Some other shadows have appeared on the sunny landscape of prosperity generated by all this new business and activity. Right now, Territorial Road, the main artery traversing most of the area’s major vineyards and wineries, is a narrow two-lane blacktop with, in some places, notable problems in road slumping and rough surfaces. The road also carries farm equipment, log trucks and commuting residents. How much longer can it continue in its present condition? How long can we delay action before a poor surface and too much traffic result in tragic consequences?
Wine is good agriculture; in fact, many of Oregon’s grape-growers have led the way in the thinking about organic, sustainable farming. King Estate’s owners, for example, have converted their 1,000 acres to organic growing, meeting the strict certification standards of Oregon Tilth. Wine producing is also good business for Oregon. According to Oregon Wine Board figures, the total economic impact of the wine industry yielded, in 2006, $1.2 billion, with $203 million going to direct wages and another $370.8 million going to retailers and restaurants. Tourism produced revenues of $92.2 million, with the state receiving tax revenues of $41.6 million. Members of the Oregon wine industry also generously donated $3.03 million to charities. And the future of Oregon wine? In 2006, a record 1,378 new acres were planted in grapes.

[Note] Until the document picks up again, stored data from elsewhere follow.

/-- R118, R249, R263, R264, R396, R402, R403. A plain copy performs its elements in order and ends with status 0 once each has
answered; a sealing copy from HBM to the host writes the page encrypted under the key of the partition with its nonce and check
value, and raises SEALCNT; an opening copy writes the page whose trailer and check hold, and fails with F_INTEG otherwise. -/
def Obligations.CopyCommands : Prop :=
  ∀ (r : QRef) (n : Nat) (s : State) (c : Cmd), InEngine s r 0x20 c →
    let x := c.beats.getD 2 0
    let total := cpN0 x * cpN1 x * cpN2 x
    let src := oVa (c.beats.getD 0 0)
    let dst := oVa (c.beats.getD 1 0)
    let key := toBytes 32 ((c.key.getD 0).toNat)
    (cpMode x = 0 → exec (.copyCommand r n) s = .next (runElems total copyWord copyElem c.id n s)) ∧
    (∀ m t d, cpMode x = 0 → m ≤ n → Performed total copyElem c.id m s t → cmd? t c.id = some d →
      exec (.copyCommand r n) s = .next (endCmd t d)) ∧
    (∀ u v w ss ds ts, RunsAt s c false src 16384 8 u ss → RunsAt u c true dst 16384 8 v ds →
      (cpMode x = 1 → RunsAt v c true (cpTrailer x) 32 32 w ts → inHbm ss = true → inHost ds = true →
        let q := readRuns w c.part (cmdTree c) ss
        let nonce := toBytes 12 c.nonce.toNat
        let e := gcmSeal key nonce (sealAad c.part src) q.1
        let t := writeRuns (writeRuns q.2 c.part (cmdTree c) ds e.1) c.part (cmdTree c) ts (nonce ++ [0, 0, 0, 0] ++ e.2)
        exec (.copySeal r) s = .next (endCmd (modPart t c.part fun x => { x with sealCnt := x.sealCnt + 1 }) c)) ∧
      (cpMode x = 2 → RunsAt v c false (cpTrailer x) 32 32 w ts → inHost ss = true → inHbm ds = true →
        let q := readRuns w c.part (cmdTree c) ss
        let h := readRuns q.2 c.part (cmdTree c) ts
        let ok := if h.1.take 4 = toBytes 4 (fld c.nonce 0 32) then gcmOpen key (h.1.take 12) (sealAad c.part dst) q.1 (h.1.drop 16) else none
        exec (.copyOpen r) s = .next (match ok with
          | some bs => endCmd (writeRuns h.2 c.part (cmdTree c) ds bs) c
          | none => failCmd h.2 c F_INTEG (BitVec.ofNat 64 dst) 0)))

/-- R118, R253, R254, R404–R407. An issued gather or scatter performs its elements in list order, or the rows of a KV chain,
rows that share a word of the shelf at one instant; scatadd does so in a deterministic partition; a table swap of a live slot
ends once nothing is bound to the bank that it replaced, and any other at once; its retirement drops that bank and what the
windows hold of its version. -/
def Obligations.GatherCommands : Prop :=
  (∀ (r : QRef) (n : Nat) (rs : List XReply) (s : State) (c : Cmd),
    let wide := tElems (tableOf s c.part (slotNoOf c))
    (InEngine s r 0x28 c → gKv c.hdr = true → exec (.gathCommand r n rs) s = .next (runRows (gCount c.hdr)
      (fun _ d => rowsShare (c.beats.getD 1 0) d.pos (kvRowBytes (c.beats.getD 2 0) / sfBytes (oSf (c.beats.getD 1 0))))
      (fun s c _ => kvGathElem s c) 0 c.id n [] s)) ∧
    (InEngine s r 0x28 c → gKv c.hdr = false → exec (.gathCommand r n rs) s = .next (runRows (gCount c.hdr)
      (fun _ d => rowsShare (c.beats.getD 1 0) d.pos wide) gathElem 1 c.id n rs s)) ∧
    (InEngine s r 0x29 c → exec (.gathwCommand r n rs) s = .next (runRows (gCount c.hdr)
      (fun _ d => rowsShare (c.beats.getD 2 0) d.pos wide) gathwElem (gGroup c.hdr) c.id n rs s)) ∧
    (InEngine s r 0x2A c → gKv c.hdr = true → exec (.scatCommand r n rs) s =
      .next (runRows (gCount c.hdr) appendJoint (fun s c _ => kvScatElem s c) 0 c.id n [] s)) ∧
    (InEngine s r 0x2A c → gKv c.hdr = false → exec (.scatCommand r n rs) s = .next (runRows (gCount c.hdr) noJoint
      (fun s c rs => withEntry false s c c.pos rs.head? fun s w => nextElem (putRow s c w) c) 1 c.id n rs s)) ∧
    (InEngine s r 0x2B c → isDet s c.part = true → ∀ perm, exec (.scataddCommand r n perm rs) s = .next (runRows (gCount c.hdr) noJoint
      (fun s c rs => withEntry true s c c.pos rs.head? fun s w => nextElem (addRow s c w) c) 1 c.id n rs s)) ∧
    (InEngine s r 0x2C c →
      (c.pos ≠ 0 → tOuto (tableOf s c.part (slotNoOf c)) ≠ 0 → exec (.tblswapCommand r) s = .next s) ∧
      (c.pos = 0 ∨ tOuto (tableOf s c.part (slotNoOf c)) = 0 → exec (.tblswapCommand r) s = .next (endCmd s c)))) ∧
  (∀ (s : State) (p k : Nat) (ver : BitVec 32), p < s.parts.length → tBase (tableOf s p k) ≠ 0 →
    let u := dropBank s p k ver
    tOldb (tableOf u p k) = 0 ∧ tBase (tableOf u p k) = tBase (tableOf s p k) ∧ u.mem = s.mem ∧
      ∀ x ∈ u.dup, x ∈ s.dup ∧ ¬ (x.1.1 ∈ stateKeys s p ∧ x.1.2.1 = k ∧ x.1.2.2.1 = ver))

/-- R189, R250, R385, R408, R413, R201, R409–R412. Handler install keeps its template under its engine and index, or fails;
cbload reads its table, and its slot takes it at retirement, whether or not a stream waits for it; coll, once it has begun,
hands out its packets, meets the other members and writes the result; osend, once stamped, hands out its copies and ends when
none is left in the package; orecv writes the packet that it holds, or fails when it does not fit; xsend and xget move bytes,
each aligned word as one piece, to and from the issuer's own package or as the remote side answers, also where they move none,
and fail with F_LINK without a pod group. -/
def Obligations.InstallAndLinkCommands : Prop :=
  (∀ (r : QRef) (s u : State) (c : Cmd) (rs : List Run),
    let va := oVa (c.beats.getD 0 0)
    let x := readRuns u c.part (cmdTree c) rs
    (InEngine s r 0x08 c → RunsAt s c false va 64 64 u rs →
      let t : BitVec 512 := BitVec.ofNat 512 (ofBytes x.1)
      let e := mEop (BitVec.extractLsb' 0 128 t)
      let k := mArg c.hdr % 4
      let h := nbits (mArg c.hdr) 2 4
      (h ≠ 0 → needBeats e ≠ 0 → engOf e = k → exec (.handlerInstallCommand r) s =
        .next (endCmd { x.2 with handlers := assocSet (c.bay, k, h) t x.2.handlers } c)) ∧
      (h = 0 ∨ needBeats e = 0 ∨ engOf e ≠ k → exec (.handlerInstallCommand r) s = .next (failEngine x.2 c))) ∧
    (InEngine s r 0x2D c → RunsAt s c false va 32 32 u rs → exec (.cbloadCommand r) s =
      .next (endCmd (modCmd x.2 c.id fun d => { d with beats := d.beats ++ beatsOf x.1 2 }) c)) ∧
    (c.status = some 0 → mEop c.hdr = 0x2D →
      let t := retireEffect s c
      let slot := mArg c.hdr % 32
      codebook t c.bay slot = c.beats.getD 2 0 ++ c.beats.getD 1 0 ∧ (∀ k, k ≠ (c.bay, slot) → assoc k t.codebooks = assoc k s.codebooks) ∧
        (∀ y, stream? t c.bay slot = some y → y.waitcb = false) ∧ t.mem = s.mem)) ∧
  (∀ (r : QRef) (l : List Contribution) (routes : List Nat) (s : State) (c : Cmd), InEngine s r 0x40 c →
    let t := if c.out = 0 then beginColl s c else s
    (∀ b, cmd? t c.id = some b → b.status = none → b.held = false → b.out ≠ 0 → b.old = false → exec (.collCommand r ⟨l, routes⟩) s =
      .next (gatherColl l routes t b)) ∧
    (∀ m v g, c.out ≠ 0 → c.old = true → Performed (c.beats.length - 3) collElem c.id m s v → m ≤ c.beats.length - 3 →
      cmd? v c.id = some g → exec (.collCommand r ⟨l, routes⟩) s = .next (endCmd v g)) ∧
    (∀ d, c.out ≠ 0 → c.old = false →
      let u := handOut s c (clTable c) (collPackets s c) routes
      cmd? u c.id = some d → d.status = none → d.held = false →
        (d.out ≤ clNm (clBeat d) → exec (.collCommand r ⟨l, routes⟩) s = .next u) ∧
        (clNm (clBeat d) < d.out → d.lost = true → exec (.collCommand r ⟨l, routes⟩) s = .next (failCmd u d F_LINK 24 0)) ∧
        (clNm (clBeat d) < d.out → d.lost = false →
          (allCame u d l = true → mismatched u d l = true → exec (.collCommand r ⟨l, routes⟩) s = .next (failEngine u d)) ∧
          (∀ e m v g, allCame u d l = true → mismatched u d l = false → cmd? (formColl u d l) c.id = some e →
            Performed (e.beats.length - 3) collElem c.id m (formColl u d l) v → m ≤ e.beats.length - 3 → cmd? v c.id = some g →
            exec (.collCommand r ⟨l, routes⟩) s = .next (endCmd v g))))) ∧
  (∀ (r : QRef) (routes : List Nat) (s : State) (c : Cmd), InEngine s r 0x41 c →
    let t := if c.out = 0 then beginSend s c else s
    (∀ b, cmd? t c.id = some b → b.status = none → b.held = false → b.out ≠ 0 → exec (.osendCommand r routes) s =
      .next (sendCopies routes t b)) ∧
    (∀ d, c.out ≠ 0 →
      let u := handOut s c (osList c) (fun dst => [ordPacket s c dst (osPayload c)]) routes
      cmd? u c.id = some d → d.status = none → d.held = false →
        (d.out ≤ osCount d ∨ copiesLeft u d = true → exec (.osendCommand r routes) s = .next u) ∧
        (osCount d < d.out → copiesLeft u d = false →
          exec (.osendCommand r routes) s = .next (if d.lost then failCmd u d F_LINK 24 0 else endCmd u d)))) ∧
  (∀ (r : QRef) (reply : XReply) (s t : State) (c d : Cmd), cmd? t c.id = some d →
    let a := c.beats.getD 0 0
    let b := c.beats.getD 1 0
    let n := mArg c.hdr
    (InEngine s r 0x42 c → Carried (orTake c) (localWrite · c a) (localAt a 0) (orLen c) c.id s t →
      ((orBytes c).length ≤ n → exec (.orecvCommand r) s = .next (endCmd t d)) ∧
      (n < (orBytes c).length → exec (.orecvCommand r) s = .next (failEngine t d))) ∧
    (InEngine s r 0x43 c →
      (rmHere s b = false → groupOf s c.part = 0 → exec (.xsendCommand r reply) s = .next (failCmd s c F_LINK 24 0)) ∧
      (rmHere s b = true ∨ groupOf s c.part ≠ 0 → Carried (localRead · c a) (xsendPut reply c) (oVa b) n c.id s t →
        (mArg d.hdr ≠ 0 ∨ rmHere t (d.beats.getD 1 0) = true ∨ reply.code = 0 → exec (.xsendCommand r reply) s = .next (endCmd t d)) ∧
        (mArg d.hdr = 0 → rmHere t (d.beats.getD 1 0) = false → reply.code ≠ 0 →
          exec (.xsendCommand r reply) s = .next (failCmd t d reply.code (BitVec.ofNat 64 (oVa (d.beats.getD 1 0))) 0)))) ∧
    (InEngine s r 0x44 c →
      (rmHere s a = false → groupOf s c.part = 0 → exec (.xgetCommand r reply) s = .next (failCmd s c F_LINK 24 0)) ∧
      (rmHere s a = true ∨ groupOf s c.part ≠ 0 → Carried (xgetTake reply c) (localWrite · c b) (localAt b 0) n c.id s t →
        (mArg d.hdr ≠ 0 ∨ rmHere t (d.beats.getD 0 0) = true ∨ reply.code = 0 → exec (.xgetCommand r reply) s = .next (endCmd t d)) ∧
        (mArg d.hdr = 0 → rmHere t (d.beats.getD 0 0) = false → reply.code ≠ 0 →
          exec (.xgetCommand r reply) s = .next (failCmd t d reply.code (BitVec.ofNat 64 (oVa (d.beats.getD 0 0))) 0)))))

As Commissioner Sorenson noted, that’s an “economic engine” with considerable power. So would residents of this region and the growers be best served by keeping hands off the wheel and letting laissez-faire forces drive the vehicle into the future? Or should there be some concerted effort by all the stakeholders to take charge of the process and direction? Commissioner Fleenor expresses a wish for what he calls “visioning,” for vineyard owners to “put together some plans that we can help them execute.” Sorenson seeks “incentives” to create an “open landscape” without which “you’re going to look like anywhere else,” instead of like the Oregon that drew so many of us to living here.
Today, at the end of another nearly perfect day, the Lorane Valley’s vineyards look lovely, darkening fruit hanging on the vines promising a sweet harvest and a bright future. We can only hope that all this beauty will be tended with foresight and prudence — because what we put in the glass is what we’ll drink.